The post-WWII period of cave exploration in the Moravian Karst, including the Krtiny-Josefov Valley and the Bull Rock Cave, was initiated by the Speleologický klub Brno (Speleological Club of Brno). The club was established in 1945 as an umbrella organization for all Moravian caving groups. In addition to regular members, the club included also so-called collective members – that is, caving groups organized mostly at works clubs (ZK) of the Revolutionary Trade-Union Movement (ROH) of major factories.
One of these members was the Speleological Group (SK) at the Adamov Machinery Works in Adamov (Speleologický kroužek ZK ROH Adamovských strojíren, Adamov). Established in 1954, the group focused on the exploration of the Bull Rock Cave. From 1954-1976, the cavers achieved several minor discoveries; in 1973, they also began to blast an adit in the roof of the Přítokový sifon (Influx Siphon), the terminal point of the cave.
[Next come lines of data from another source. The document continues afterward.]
-- ==== Sys2Proof/Machine/Observe.lean ====
section
/-! DEFINITION. What the observation commands do to a sub-array: definition, arming, start, stop, drains, resyncs and
the steering requests (R89, R94, R101 to R107, R143, R148, R199 to R202, R227, R263, R285, R346 to R353). -/

namespace Sys2Proof.Machine

/-! ### Definition (R347) -/

/-- What OBS_DEFINE carries (Table 13-10). -/
structure ObsParams where
  sub    : SubId
  format : Bool
  fir    : Bool
  pLog2  : Nat
  taps   : Nat
  decimM1 : Nat
  dtapsM1 : Nat
  depth  : Nat
  mask   : Nat
  coarse : Nat
  intM1  : Nat
  wgroup : Nat
  beams  : Nat
  sumM1  : Nat
  /-- EPOCH in 2^-16 ns. -/
  epoch  : Nat
  periodFrac : Nat
  periodNs   : Nat
  deriving DecidableEq, Repr

/-- n_b. -/
def ObsParams.nb (d : ObsParams) : Nat := popCount 32 d.mask
/-- N. -/
def ObsParams.n (d : ObsParams) : Nat := 128 * d.nb
/-- b. -/
def ObsParams.b (d : ObsParams) : Nat := if d.format then 2 else 1
/-- C_f. -/
def ObsParams.cf (d : ObsParams) : Nat := d.coarse * 2 ^ d.pLog2
/-- Coefficients: M × P or T (R101). -/
def ObsParams.coefs (d : ObsParams) : Nat := if d.fir then d.dtapsM1 + 1 else d.taps * 2 ^ d.pLog2
/-- P, the block positions. -/
def ObsParams.positions (d : ObsParams) : Nat := d.nb * (d.nb + 1) / 2
/-- The bytes of a bay (R135). -/
def ObsParams.bay (d : ObsParams) : Nat := d.n * d.cf * 32768 * d.b
/-- The bytes of the DRAM ledger (R196). -/
def ObsParams.ledger (d : ObsParams) : Nat := if d.intM1 = 0 then 0 else d.cf * d.positions * 16384 * 16
/-- The bytes of a weight copy (R224). -/
def ObsParams.weights (d : ObsParams) : Nat := d.beams * d.n * ((d.cf + 2 ^ d.wgroup - 1) / 2 ^ d.wgroup) * 2
/-- The bytes of the turn (R232). -/
def ObsParams.turn (d : ObsParams) : Nat := if d.beams = 0 then 0 else d.cf * 131072 * d.beams + d.cf * 8192
/-- The bytes of an SRAM set (R193). -/
def ObsParams.setBytes (d : ObsParams) : Nat := d.positions * 16384 * 12

/-- The other defined sub-arrays. -/
def State.others (s : State) (i : SubId) : List SubId := s.defined.filter fun j => j != i

/-- The fields of Table 13-10 that are out of range, and the refusals of R347 and R216 with BAD_PARAM. -/
def State.badDefine (s : State) (d : ObsParams) : Bool :=
  decide (d.mask = 0) || ((s.others d.sub).any fun j => decide (s.cellar[j].cfg.blockMask.toNat &&& d.mask ≠ 0)) ||
  decide (d.pLog2 < 6 ∨ 12 < d.pLog2) || decide (d.coarse = 0) ||
  (!d.fir && decide (d.decimM1 ≠ 0 ∨ d.dtapsM1 ≠ 0 ∨ d.taps = 0 ∨ 16 < d.taps)) || (d.fir && decide (d.taps ≠ 0)) ||
  decide (2 ^ 24 < d.cf) || decide (d.periodFrac = 0 ∧ d.periodNs = 0) || decide (d.depth < 2 ∨ 8 < d.depth) ||
  decide (6 < d.wgroup) || decide (d.beams % 8 ≠ 0) || decide (d.beams * d.nb % 128 ≠ 0) ||
  (d.format && decide (d.beams ≠ 0))

/-- The blocks of a mask on a slice. -/
def maskOn (mask : Nat) (sl : SliceId) : Nat := ((List.range 32).filter fun b => mask.testBit b && b % 4 == sl.val).length

/-- R87: a slice would hold more than 65,536 streams. -/
def State.tooManyStreams (s : State) (d : ObsParams) : Bool :=
  (allFin 4).any fun sl =>
    decide (65536 < 128 * maskOn d.mask sl * d.coarse +
      (s.others d.sub).foldl (fun (a : Nat) j => a + 128 * (s.blocksOn j sl).length * s.coarse j) 0)

/-- The coefficients of a defined sub-array. -/
def State.coefsOf (s : State) (i : SubId) : Nat :=
  let c := s.sieve[i].cfg
  if c.firMode then c.dtapsM1.toNat + 1 else c.taps.toNat * 2 ^ c.pLog2.toNat

/-- Every way to put a value into a list. -/
def insertions {α : Type} (x : α) : List α → List (List α)
  | [] => [[x]]
  | y :: ys => (x :: y :: ys) :: (insertions x ys).map fun l => y :: l

/-- The orders of a list. -/
def orders {α : Type} : List α → List (List α)
  | [] => [[]]
  | x :: xs => (orders xs).flatMap fun l => insertions x l

/-- COEF_BASE of the sub-array being defined, and of those that move for it (R101): none where no run can be made. -/
def State.placeCoefs (s : State) (d : ObsParams) : Option (List (SubId × Nat)) :=
  let at' (j : SubId) : Nat × Nat := (s.sieve[j].cfg.coefBase.toNat, s.coefsOf j)
  let others := s.others d.sub
  match fitIn (others.map at') d.coefs 65536 with
  | some b => some [(d.sub, b)]
  | none =>
    let fixed := (others.filter fun j => s.active j).map at'
    let loose := (d.sub, d.coefs) :: (others.filter fun j => !s.active j).map fun j => (j, s.coefsOf j)
    (orders loose).findSome? fun o => placeAll 65536 o fixed []

/-- GAIN_GROUP_LOG2 (R130). -/
def State.gainGroup (s : State) (d : ObsParams) : Option Nat :=
  let entries (n cf g : Nat) : Nat := 128 * n * ((cf + 2 ^ g - 1) / 2 ^ g)
  (List.range 7).find? fun g => (allFin 4).all fun sl =>
    decide (entries (maskOn d.mask sl) d.cf g + (s.others d.sub).foldl (fun (a : Nat) j =>
      a + entries (s.blocksOn j sl).length (s.fineChans j) s.front.assay[j].cfg.gainGroupLog2.toNat) 0 ≤ 4194304)

/-- R216: too many beams, or too many beams times inputs. -/
def State.tooManyBeams (s : State) (d : ObsParams) : Bool :=
  decide (1024 < d.beams + (s.others d.sub).foldl (fun (a : Nat) j => a + s.beams j) 0) ||
  decide (4194304 < d.beams * d.n + (s.others d.sub).foldl (fun (a : Nat) j => a + s.beams j * s.nOf j) 0)

/-! ### Regions (R263, R264) -/

/-- The frozen bays of a sub-array as CAPTURE regions, neighbours in one region. -/
def State.captureRegions (s : State) (i : SubId) : List Region :=
  let c := s.cellar[i].cfg
  (s.cellar[i].bays.zipIdx.filter fun e => e.1.frozen).foldl (fun (rs : List Region) e =>
    let a := c.base.toNat + e.2 * c.bayBytes.toNat
    match rs.getLast? with
    | some r => if r.base + r.bytes = a then rs.dropLast ++ [{ r with bytes := r.bytes + c.bayBytes.toNat }]
      else rs ++ [⟨5, i.val, a, c.bayBytes.toNat⟩]
    | none => [⟨5, i.val, a, c.bayBytes.toNat⟩]) []

/-- The regions once a sub-array's are freed: its frozen bays stay as CAPTURE (R264). -/
def State.freedRegions (s : State) (i : SubId) : List Region :=
  (s.captureRegions i).foldl (fun (rs : List Region) r => putRegion rs r)
    (s.gran.regions.filter fun (r : Region) => !(r.sub == i.val && decide (1 ≤ r.kind ∧ r.kind ≤ 4)))

/-- One region is placed: none of zero bytes, nothing where no run is free. -/
def placeRegion (rs : List Region) (kind : Nat) (i : SubId) (bytes : Nat) (low : Bool) : Option (List Region × Nat) :=
  if bytes = 0 then some (rs, 0)
  else
    let n := up2M bytes
    (if low then firstFit rs n else highFit rs n).map fun b => (putRegion rs ⟨kind, i.val, b, n⟩, b)

/-- The regions with those of a definition, and the bases of CELLAR, LEDGER, WEIGHT and TURN (R263). -/
def State.placeRegions (s : State) (d : ObsParams) : Option (List Region × Nat × Nat × Nat × Nat) :=
  match placeRegion (s.freedRegions d.sub) 1 d.sub (d.depth * d.bay) true with
  | none => none
  | some (r1, a) =>
    match placeRegion r1 2 d.sub d.ledger false with
    | none => none
    | some (r2, b) =>
      match placeRegion r2 3 d.sub (2 * d.weights) false with
      | none => none
      | some (r3, c) => (placeRegion r3 4 d.sub d.turn false).map fun e => (e.1, a, b, c, e.2)

/-! ### Ledger SRAM (R193; log entry 62) -/

/-- The bytes of the two SRAM sets of a sub-array. -/
def State.sramBytes (s : State) (i : SubId) : Nat := 2 * s.ledger[i].cfg.setBytes.toNat

/-- The sub-arrays that keep their SRAM place: those in ALIGN or OBSERVE, and of the others each that meets none before it. -/
def State.sramStay (s : State) : List (SubId × Nat × Nat) :=
  let at' (j : SubId) : SubId × Nat × Nat := (j, s.ledger[j].cfg.sramBase.toNat, s.sramBytes j)
  (s.defined.filter fun j => !s.active j).foldl (fun (l : List (SubId × Nat × Nat)) j =>
    let e := at' j
    if e.2.1 + e.2.2 ≤ 0xE000000 ∧ !(l.any fun o => overlaps e.2.1 e.2.2 o.2.1 o.2.2) then l ++ [e] else l)
    ((s.defined.filter fun j => s.active j).map at')

/-- The SRAM places of every defined sub-array. Where their sets do not fit the SRAM together, which OBS_ARM refuses (R349), those
that find no place have base 0. -/
def State.sramPlaces (s : State) : List (SubId × Nat) :=
  let stay := s.sramStay
  let move := (s.defined.filter fun j => !(stay.any fun e => e.1 == j)).map fun j => (j, s.sramBytes j)
  (layout 0xE000000 stay move).getD ((stay.map fun e => (e.1, e.2.1)) ++ move.map fun e => (e.1, 0))

/-- The SRAM sets of every defined sub-array have their places; sets that move keep what they hold. -/
def State.laySram (s : State) : State :=
  let places := s.sramPlaces
  let moved := places.filter fun e => e.2 != s.ledger[e.1].cfg.sramBase.toNat
  let spans := moved.map fun e => (ledgerBase + s.ledger[e.1].cfg.sramBase.toNat, s.sramBytes e.1, ledgerBase + e.2)
  moved.foldl (fun (t : State) e => t.onLedger e.1 fun x => { x with cfg := { x.cfg with sramBase := BitVec.ofNat 28 e.2 } })
    { s with mem := s.mem.move (spans.filter fun e => e.2.1 != 0) }

/-- Shelf regions and SRAM sets of every defined sub-array. -/
def State.layAll (s : State) : State := s.layShelf.laySram

/-! ### The effect of OBS_DEFINE -/

/-- The tables of a sub-array that OBS_DEFINE discards: PLAN, COEF, WEIGHT and DELAY. -/
def State.forgetTables (s : State) (i : SubId) : State :=
  let ofSub (e : TableEntry) : Bool :=
    ((e.cls = 3 ∨ e.cls = 6 ∨ e.cls = 8) && e.identity.toNat == i.val) || (e.cls = 9 && e.identity.toNat / 256 == i.val)
  { s with tables := s.tables.filter fun e => !ofSub e }

/-- Coefficients of both banks move with their regions (R101). -/
def State.moveCoefs (s : State) (moves : List (SubId × Nat)) : State :=
  let old (j : SubId) : Nat := s.sieve[j].cfg.coefBase.toNat
  let bank (m : SMap Int) : SMap Int :=
    let cleared := moves.foldl (fun (a : SMap Int) e => SMap.clear a (old e.1) (old e.1 + s.coefsOf e.1)) m
    moves.foldl (fun (a : SMap Int) e => SMap.setRange 0 a e.2 (SMap.getRange 0 m (old e.1) (s.coefsOf e.1))) cleared
  let t := moves.foldl (fun (u : State) e =>
    u.onSieve e.1 fun x => { x with cfg := { x.cfg with coefBase := BitVec.ofNat 16 e.2 } }) s
  { t with front := { t.front with banks := t.front.banks.map bank } }

/-- The plan of a sub-array is gone. -/
def State.dropPlan (s : State) (i : SubId) : State :=
  (((s.onLoom i fun x => { x with plan := none, planNext := none }).showTiles).retireStray).showAll

/-- The records and memories of a defined sub-array (R347). ASSY_CFG.CURVE_ID stays as it is, whatever FORMAT the definition
gives: see `State.usedCurve` for the curve that then applies (log entry 74). -/
def State.writeDefine (s : State) (d : ObsParams) (coef gain : Nat) (regions : List Region) (a b c e : Nat) : State :=
  let i := d.sub
  let gainFill := s.front.assay[i].cfg.defaultGain
  let t : State := { s with
    gran := { s.gran with regions := regions }
    mem := s.mem.zero c (2 * d.weights)
    front := { s.front with mill := vmod s.front.mill i fun x => { x with kernelId := BitVec.ofNat 8 d.pLog2 } } }
  let t := t.onObs i fun x =>
    { x with state := saDefined
             epoch := { epochSecLo := BitVec.ofNat 32 (secOf d.epoch), epochSecHi := BitVec.ofNat 16 (secOf d.epoch / 2 ^ 32)
                        epochFrac := BitVec.ofNat 16 (fracOf d.epoch), epochNs := BitVec.ofNat 30 (nsOf d.epoch)
                        periodFrac := BitVec.ofNat 32 d.periodFrac, periodNs := BitVec.ofNat 16 d.periodNs } }
  let t := t.onSieve i fun x =>
    let left := x.stat.frozenBlocks.toNat &&& d.mask
    { x with
      cfg := { x.cfg with
        firMode := d.fir, pLog2 := BitVec.ofNat 4 d.pLog2, taps := BitVec.ofNat 5 d.taps, decimM1 := BitVec.ofNat 6 d.decimM1
        dtapsM1 := BitVec.ofNat 9 d.dtapsM1, coefBase := BitVec.ofNat 16 coef, coarseChannels := BitVec.ofNat 16 d.coarse }
      bankFull := Vector.replicate 2 false, frozen := [(0, left)]
      stat := { x.stat with standbyValid := false, frozenBlocks := BitVec.ofNat 32 left } }
  let t := t.onAssay i fun x =>
    { x with cfg := { x.cfg with format := d.format, gainGroupLog2 := BitVec.ofNat 3 gain }
             fill := gainFill, active := [], shadow := [], gainAt := none
             stat := { x.stat with gainPending := false } }
  let t := t.onAssay i fun x => { x with stat := { x.stat with masked := BitVec.ofNat 32 (t.maskedGroups i []) } }
  let t := t.onCellar i fun x =>
    { x with cfg := { x.cfg with
        depth := BitVec.ofNat 4 d.depth, format := d.format, blockMask := BitVec.ofNat 32 d.mask
        fineChannels := BitVec.ofNat 24 d.cf, base := BitVec.ofNat 44 a, bayBytes := BitVec.ofNat 48 d.bay, shelfUnit := 0 }
             bays := List.replicate d.depth {} }
  let t := t.onLoom i fun x =>
    { x with cfg := { x.cfg with format := d.format, positions := BitVec.ofNat 10 d.positions } }
  let t := t.onLedger i fun x =>
    { x with cfg := { x.cfg with
        intSpansM1 := BitVec.ofNat 20 d.intM1, stream := d.intM1 == 0, dramBase := BitVec.ofNat 44 b
        dramBytes := BitVec.ofNat 48 d.ledger, setBytes := BitVec.ofNat 28 d.setBytes } }
  let t := t.onBeam i fun x =>
    { x with cfg := { x.cfg with
        beams := BitVec.ofNat 11 d.beams, wgroupLog2 := BitVec.ofNat 3 d.wgroup, sumLenM1 := BitVec.ofNat 16 d.sumM1
        weightBase := BitVec.ofNat 44 c, weightBytes := BitVec.ofNat 48 d.weights, turnBase := BitVec.ofNat 44 e
        turnBytes := BitVec.ofNat 48 d.turn }
             sel := [], ready := [], loadAt := none, stat := { x.stat with weightReady := false, switchPending := false } }
  (((((t.freeFaulted i).forgetTables i).dropPlan i).layAll).showBays i).showSieve i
On December 12th, 1978, the Czech Speleological Society (CSS) was formed. In 1981, the Speleological Group Adamov joined the society as the ZO CSS 6-01 Bull Rock.
Between 1982-1985, the Bull Rock cavers with the assistance of cave divers gradually discovered the entire underground stream of the Jedovnice Creek between the Bull Rock Cave and the Rudicke propadani Cave. Later on, in the 1990s, they physically passed through the entire system, from the Rudicke propadani Cave via the Bull Rock and Bar caves into the karst springs of the Jedovnice Creek in the Krtiny-Josefov Valley. The Jedovnice Creek cave system now stands as the second longest and best known cave system in the Moravian Karst and the entire Czech Republic.
Presently, the Bull Rock cavers concentrate on the resurgence area of the Jedovnice Creek, namely on karst conduits between the Bull Rock and Bar caves. Substantial progress is achieved almost every week, and not only in meters of newly discovered passages. A block of Pleistocene sediments in the Bar Cave has yielded a treasure of bone remnants of Pleistocene mammals including a well-preserved skull of a cave lion(ess) Panthera spelaea, and one of a cave bear, Ursus ex gr. spelaeus.
The progress and results of the group’s speleological activities are continuously reported on the group’s webpage, www.byciskala.cz (in Czech) as well as in speleological journals and bulletins.